IHE in Cardiology: The Framework

Key Excerpts from the Technical Framework, Vols I and II

The current IHE Cardiology Year 1 Technical Framework addresses the following primary features:

  • The Cath Workflow Integration Profile describes mechanisms to manage and distribute the workflow within the cardiology department catheterization labs across the several types of equipment in a synchronized manner.
  • The Echo Workflow Integration Profile describes mechanisms to manage and distribute the workflow within the cardiology department echocardiography function, including stress echo.
  • The Retrieve ECG for Display Integration Profile describes interoperable ways for ECG waveforms and analyses to be retrieved and presented by display systems both inside and outside the cardiology department.

Cardiac catheterization is complex, especially from a workflow perspective. Evidence-gathering activities may begin before an order is placed; in fact, orders are often not created for a cardiac catheterization procedure due to its frequent emergency nature. There may be a variety of imaging, measurement, and reporting systems that need to coordinate to use the same patient identifier, and to assure that the evidence produced is all associated with the same procedure. Further, the procedure itself may include both diagnostic and interventional or therapeutic aspects, and may extend over a long time period (several hours).

The Echocardiography Workflow Integration Profile describes the workflow associated with digital echocardiography, specifically that of transthoracic echo (TTE), transesophageal echo (TEE), and stress echo. As does the Cath Workflow Integration Profile, this profile deals with patient identifiers, orders, scheduling, status reporting, multi-stage exams (especially stress echo), and data storage. It also specifically addresses the issues of acquisition modality devices that are only intermittently connected to the network, such as portable echo machines, and addresses echo-specific data requirements.

The Echo workflow for Year 1 is limited to the workflow around the imaging modalities. Items not included would be nursing notes and drug administration documentation. Measurements are accommodated in the workflow, but are not specifically addressed.

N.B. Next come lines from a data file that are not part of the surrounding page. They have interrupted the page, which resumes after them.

/-! ## The frame of an elementwise instruction (R132 to R136) -/

/-- The XMOD bits of the arithmetic instructions (R134). -/
def xmArith : Nat := xmRound ||| xmSat ||| xmFtz

/-- Elements of w bits in a word from a function of the element, with the union of their flags (R136). -/
def packElems (w n : Nat) (fn : Nat → Nat × Nat) : Nat × Nat :=
  (List.range n).foldl (fun acc j => let (v, fl) := fn j; (acc.1 + v * 2 ^ (w * j), acc.2 ||| fl)) (0, 0)

/-- How an instruction of these rows reads and computes: format, its type code, its elements in a word, the XMOD bits it
accepts. -/
structure FpShape where
  F : Fmt
  t : Nat
  n : Nat := 1
  xmod : Nat := xmArith

/-- Single precision. -/
def shF32 : FpShape := { F := f32, t := 14 }
/-- Double precision. -/
def shF64 : FpShape := { F := f64, t := 15 }
/-- Packed f16. -/
def shF16 : FpShape := { F := f16, t := 6, n := 2 }
/-- Packed bf16. -/
def shBf16 : FpShape := { F := bf16, t := 7, n := 2 }

/-- The form of an instruction of these rows. -/
def FpShape.form (p : FpShape) (d : Nat) (srcs : List Src) : Form :=
  { xmod := p.xmod, routed := true, srcs := srcs, wide := p.t == 15, dest := some (d, if p.t = 15 then 2 else 1) }

/-- Runs an elementwise instruction on the encodings of its sources' elements (R136). -/
def execFp (op : BitVec 8) (p : FpShape) (pl : BitVec 24) (d : Nat) (srcs : List Src) (fn : FpMode → List Nat → Nat × Nat)
    (h : List Hint) (s : State) : Host.Outcome State Fault Refusal :=
  let m := fpModeOf h
  simple h s op pl (p.form d srcs) fun i s =>
    let r (l : Nat) : Nat × Nat :=
      let xs := srcs.map fun y => i.src y (.elem p.t) l
      packElems p.F.width p.n fun j => fn m (xs.map fun x => x / 2 ^ (p.F.width * j) % 2 ^ p.F.width)
    s.vec i { d := d, wide := p.t == 15, m := i.em, val := fun l => (r l).1, flags := fun l => (r l).2 }

/-- The value of an operand's element, flushed under .ftz (R38, R132). -/
def FpShape.val (p : FpShape) (m : FpMode) (xs : List Nat) (k : Nat) : Fl := (p.F.value (nth xs k)).flush p.F m.ftz

/-- An instruction with two sources a and b. -/
def execFp2 (op : BitVec 8) (p : FpShape) (fn : Fmt → FpMode → Fl → Fl → Nat × Nat) (h : List Hint) (f : FmtV) (s : State) :
    Host.Outcome State Fault Refusal :=
  execFp op p f.payload f.d.toNat f.two (fun m xs => fn p.F m (p.val m xs 0) (p.val m xs 1)) h s
/-- An instruction with one source a. -/
def execFp1 (op : BitVec 8) (p : FpShape) (fn : Fmt → FpMode → Fl → Nat × Nat) (h : List Hint) (f : FmtV) (s : State) :
    Host.Outcome State Fault Refusal :=
  execFp op p f.payload f.d.toNat f.one (fun m xs => fn p.F m (p.val m xs 0)) h s
/-- An instruction with three sources. -/
def execFp3 (op : BitVec 8) (p : FpShape) (fn : Fmt → FpMode → Fl → Fl → Fl → Nat × Nat) (h : List Hint) (f : FmtT)
    (s : State) : Host.Outcome State Fault Refusal :=
  execFp op p f.payload f.d.toNat f.three (fun m xs => fn p.F m (p.val m xs 0) (p.val m xs 1) (p.val m xs 2)) h s
/-- An instruction on the encodings of a and b themselves (R137). -/
def execFpBits (op : BitVec 8) (p : FpShape) (fn : Fmt → FpMode → Nat → Nat → Nat × Nat) (h : List Hint) (f : FmtV) (s : State) :
    Host.Outcome State Fault Refusal :=
  execFp op p f.payload f.d.toNat f.two (fun m xs => fn p.F m (nth xs 0) (nth xs 1)) h s

/-! ## Row 0x3 (R136, R137) -/

/-- FADD (R135). -/
def execFadd (h : List Hint) (f : FmtV) (s : State) : Host.Outcome State Fault Refusal :=
  execFp2 0x30 shF32 fpAdd h f s
/-- FSUB (R135). -/
def execFsub (h : List Hint) (f : FmtV) (s : State) : Host.Outcome State Fault Refusal :=
  execFp2 0x31 shF32 fpSub h f s
/-- FMUL (R135). -/
def execFmul (h : List Hint) (f : FmtV) (s : State) : Host.Outcome State Fault Refusal :=
  execFp2 0x32 shF32 fpMul h f s
/-- FFMA (R135). -/
def execFfma (h : List Hint) (f : FmtT) (s : State) : Host.Outcome State Fault Refusal :=
  execFp3 0x33 shF32 fpFma h f s
/-- FMIN (R40, R137). -/
def execFmin (h : List Hint) (f : FmtV) (s : State) : Host.Outcome State Fault Refusal :=
  execFpBits 0x34 { shF32 with xmod := xmFtz ||| xmNanp } (fun F m => fpMinMax F m false) h f s
/-- FMAX (R40, R137). -/
def execFmax (h : List Hint) (f : FmtV) (s : State) : Host.Outcome State Fault Refusal :=
  execFpBits 0x35 { shF32 with xmod := xmFtz ||| xmNanp } (fun F m => fpMinMax F m true) h f s
/-- FCPYS (R137). -/
def execFcpys (h : List Hint) (f : FmtV) (s : State) : Host.Outcome State Fault Refusal :=
  execFpBits 0x36 { shF32 with xmod := xmFtz } fpCopySign h f s
/-- FRND (R137). -/
def execFrnd (h : List Hint) (f : FmtV) (s : State) : Host.Outcome State Fault Refusal :=
  execFp1 0x37 { shF32 with xmod := xmRound ||| xmFtz } fpRound h f s
/-- FDIV (R135). -/
def execFdiv (h : List Hint) (f : FmtV) (s : State) : Host.Outcome State Fault Refusal :=
  execFp2 0x38 shF32 fpDiv h f s
/-- FSQRT (R135). -/
def execFsqrt (h : List Hint) (f : FmtV) (s : State) : Host.Outcome State Fault Refusal :=
  execFp1 0x39 shF32 fpSqrt h f s
/-- HXADD (R136). -/
def execHxadd (h : List Hint) (f : FmtV) (s : State) : Host.Outcome State Fault Refusal :=
  execFp2 0x3a shF16 fpAdd h f s
/-- HXMUL (R136). -/
def execHxmul (h : List Hint) (f : FmtV) (s : State) : Host.Outcome State Fault Refusal :=
  execFp2 0x3b shF16 fpMul h f s
/-- HXFMA (R136). -/
def execHxfma (h : List Hint) (f : FmtT) (s : State) : Host.Outcome State Fault Refusal :=
  execFp3 0x3c shF16 fpFma h f s
/-- BXADD (R136). -/
def execBxadd (h : List Hint) (f : FmtV) (s : State) : Host.Outcome State Fault Refusal :=
  execFp2 0x3d shBf16 fpAdd h f s
/-- BXMUL (R136). -/
def execBxmul (h : List Hint) (f : FmtV) (s : State) : Host.Outcome State Fault Refusal :=
  execFp2 0x3e shBf16 fpMul h f s
/-- BXFMA (R136). -/
def execBxfma (h : List Hint) (f : FmtT) (s : State) : Host.Outcome State Fault Refusal :=
  execFp3 0x3f shBf16 fpFma h f s

/-! ## Row 0x4: FP64 (R138, R139) -/

/-- DADD (R135). -/
def execDadd (h : List Hint) (f : FmtV) (s : State) : Host.Outcome State Fault Refusal :=
  execFp2 0x40 shF64 fpAdd h f s
/-- DMUL (R135). -/
def execDmul (h : List Hint) (f : FmtV) (s : State) : Host.Outcome State Fault Refusal :=
  execFp2 0x41 shF64 fpMul h f s
/-- DFMA (R135). -/
def execDfma (h : List Hint) (f : FmtT) (s : State) : Host.Outcome State Fault Refusal :=
  execFp3 0x42 shF64 fpFma h f s
/-- DMIN (R137, R139). -/
def execDmin (h : List Hint) (f : FmtV) (s : State) : Host.Outcome State Fault Refusal :=
  execFpBits 0x43 { shF64 with xmod := xmFtz ||| xmNanp } (fun F m => fpMinMax F m false) h f s
/-- DMAX (R137, R139). -/
def execDmax (h : List Hint) (f : FmtV) (s : State) : Host.Outcome State Fault Refusal :=
  execFpBits 0x44 { shF64 with xmod := xmFtz ||| xmNanp } (fun F m => fpMinMax F m true) h f s
/-- DDIV (R135). -/
def execDdiv (h : List Hint) (f : FmtV) (s : State) : Host.Outcome State Fault Refusal :=
  execFp2 0x45 shF64 fpDiv h f s
/-- DSQRT (R135). -/
def execDsqrt (h : List Hint) (f : FmtV) (s : State) : Host.Outcome State Fault Refusal :=
  execFp1 0x46 shF64 fpSqrt h f s

/-! ## Conversion (R140 to R143) -/

/-- The result type, source type and element index of imm11 (R140). -/
def cvtFields (f : FmtI) : Nat × Nat × Nat := (bits f.imm.toNat 3 0, bits f.imm.toNat 7 4, bits f.imm.toNat 10 8)

/-- Elements of a type in a 32-bit word; one for a type of 32 bits or more (R31). -/
def elemsOf (t : Nat) : Nat := max 1 (32 / (Ty.ofCode t).slot)

/-- Whether CVT's types or element index are refused (R140, R141). -/
def cvtBad (f : FmtI) : Bool :=
  let (t, u, e) := cvtFields f
  t == 13 || u == 13 || decide (elemsOf u ≤ e)

/-- The form of a conversion: whether its source and its destination are 64 bits wide. -/
def cvtForm (f : FmtI) (sr wideSrc wideDst : Bool) : Form :=
  { xmod := xmArith, sr := sr, routed := true, srcs := f.one, wide := wideSrc, dest := some (f.d.toNat, if wideDst then 2 else 1) }

/-- One element converted (R141): flushed under .ftz as a floating source, then by R42. -/
def cvtElem (m : FpMode) (t u bits : Nat) : Nat × Nat := convert (Ty.ofCode t) m ((Ty.ofCode u).source m.ftz bits)

/-- CVT (R141): under SR each active lane's generator takes 16 steps (R37). -/
def execCvt (h : List Hint) (f : FmtI) (s : State) : Host.Outcome State Fault Refusal :=
  let (t, u, e) := cvtFields f
  let m := fpModeOf h
  perform h s (reservedSet 0x47 f.payload) (fun _ => cvtForm f true (u == 15) (t == 15)) (fun _ => false) (fun _ => cvtBad f)
    (fun _ _ => none) fun i s =>
    let g := if m.mode = 4 then
        { i.g with gens := Lanes.of fun l => if i.em.getLsbD l then sgenSteps 16 (i.g.gen l) else i.g.gen l }
      else i.g
    let i := { i with g := g }
    let r (l : Nat) : Nat × Nat :=
      cvtElem { m with r := (g.gen l).toNat % 65536 } t u ((Ty.ofCode u).elem (i.at f.one 0 (.elem u) l) e)
    s.vec i { d := f.d.toNat, wide := t == 15, m := i.em, val := fun l => (r l).1, flags := fun l => (r l).2 }

/-- Whether a type has 16 bits or fewer and may be packed (R142, R143). -/
def narrow (t : Nat) : Bool := decide ((Ty.ofCode t).slot ≤ 16) && t != 13
/-- Whether a type is f32, i32 or n32 (R142, R143). -/
def plain32 (t : Nat) : Bool := t == 4 || t == 5 || t == 14

/-- PACK (R142). -/
def execPack (h : List Hint) (f : FmtI) (s : State) : Host.Outcome State Fault Refusal :=
  let (t, u, e) := cvtFields f
  let m := fpModeOf h
  perform h s (reservedSet 0x48 f.payload) (fun _ => cvtForm f false true false) (fun _ => false)
    (fun _ => !plain32 u || !narrow t || decide (elemsOf t ≤ 2 * e + 1)) (fun _ _ => none) fun i s =>
    let ty := Ty.ofCode t
    let r (l : Nat) : Nat × Nat :=
      let x := i.at f.one 0 (.two u) l
      (List.range 2).foldl (fun acc j =>
        let (v, fl) := cvtElem m t u (x / 2 ^ (32 * j) % 2 ^ 32)
        (ty.setElem acc.1 (2 * e + j) v, acc.2 ||| fl)) (if f.d = 63 then 0 else (i.g.vreg f.d.toNat l).toNat, 0)
    s.vec i { d := f.d.toNat, m := i.em, val := fun l => (r l).1, flags := fun l => (r l).2 }

/-- UNPK (R143). -/
def execUnpk (h : List Hint) (f : FmtI) (s : State) : Host.Outcome State Fault Refusal :=
  let (t, u, e) := cvtFields f
  let m := fpModeOf h
  perform h s (reservedSet 0x49 f.payload) (fun _ => cvtForm f false false true) (fun _ => false)
    (fun _ => !plain32 t || !narrow u || decide (elemsOf u ≤ 2 * e + 1)) (fun _ _ => none) fun i s =>
    let r (l : Nat) : Nat × Nat :=
      let x := i.at f.one 0 (.elem u) l
      packElems 32 2 fun j => cvtElem m t u ((Ty.ofCode u).elem x (2 * e + j))
    s.vec i { d := f.d.toNat, wide := true, m := i.em, val := fun l => (r l).1, flags := fun l => (r l).2 }

/-! ## Scaling and classes (R144, R145) -/

/-- X × 2^k rounded once to f32 (R144). A k beyond 1,000 in magnitude gives the same result and flags as one of 1,000, since
every non-zero f32 then overflows, or lies below half of the smallest subnormal. -/
def fpLdexp (m : FpMode) (x : Fl) (k : Int) : Nat × Nat :=
  match x with
  | .fin n a e => fpResult f32 m (.fin n a (e + clamp (-1000, 1000) k)) false false 0
  | x => fpResult f32 m x x.isNan false x.nv

/-- LDEXP (R144): source b is an i32. -/
def execLdexp (h : List Hint) (f : FmtV) (s : State) : Host.Outcome State Fault Refusal :=
  let m := fpModeOf h
  simple h s 0x4C f.payload (shF32.form f.d.toNat f.two) fun i s =>
    let r (l : Nat) : Nat × Nat :=
      fpLdexp m ((f32.value (i.at f.two 0 (.elem 14) l)).flush f32 m.ftz) (sx 32 (i.at f.two 1 (.int 32) l))
    s.vec i { d := f.d.toNat, m := i.em, val := fun l => (r l).1, flags := fun l => (r l).2 }

/-- The pair m and k of FREXP as one 64-bit value, and its flags (R144). -/
def fpFrexp (x : Fl) : Nat × Nat :=
  match x with
  | .nan _ => (f32.nan, x.nv)
  | .inf n => (f32.inf n, 0)
  | .fin n a e =>
    if a = 0 then (f32.sign n, 0)
    else
      let k : Int := e + a.log2 + 1
      ((f32.fit {} n a (-((a.log2 : Int) + 1))).1 + 2 ^ 32 * low 32 k, 0)

/-- FREXP (R144). -/
def execFrexp (h : List Hint) (f : FmtV) (s : State) : Host.Outcome State Fault Refusal :=
  let m := fpModeOf h
  simple h s 0x4D f.payload { xmod := xmFtz, routed := true, srcs := f.one, dest := some (f.d.toNat, 2) } fun i s =>
    let r (l : Nat) : Nat × Nat := fpFrexp ((f32.value (i.at f.one 0 (.elem 14) l)).flush f32 m.ftz)
    s.vec i { d := f.d.toNat, wide := true, m := i.em, val := fun l => (r l).1, flags := fun l => (r l).2 }

/-- The class bit of an encoding (R145). -/
def fpClass (F : Fmt) (b : Nat) : Nat :=
  match F.value b with
  | .nan true => 8
  | .nan false => 9
  | .inf n => if n then 0 else 7
  | .fin n a e =>
    if a = 0 then (if n then 3 else 4)
    else if Fl.subnormal F (.fin n a e) then (if n then 2 else 5)
    else if n then 1 else 6

/-- The format of an FCLASS type code (R145). -/
def classFmt (t : Nat) : Fmt := if t = 6 then f16 else if t = 7 then bf16 else if t = 14 then f32 else f64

The Retrieve ECG for Display Integration Profile specifies a mechanism for broad access throughout the enterprise to electrocardiogram (ECG) documents for review purposes. The ECG documents include "diagnostic quality" waveforms, measurements and interpretations. This Integration Profile allows the display of this information without requiring specialized cardiology software or workstations, but with general-purpose computer applications such as a web browser.

This Integration Profile is intended primarily for retrieving resting 12-lead ECGs, but also may retrieve ECG waveforms gathered during stress, Holter, and other diagnostic tests. It only addresses ECGs already stored in an information system. It does not address the process of ordering, acquiring, storing, or interpreting the ECGs.

ECG documents are often created and managed on ECG management IT systems to which cardiographs are connected. Broad access to the ECG documents throughout the enterprise as well as outside the enterprise is facilitated by this Integration Profile. The primary use case involves a cardiologist interpreting a 12-lead ECG on an ECG management system.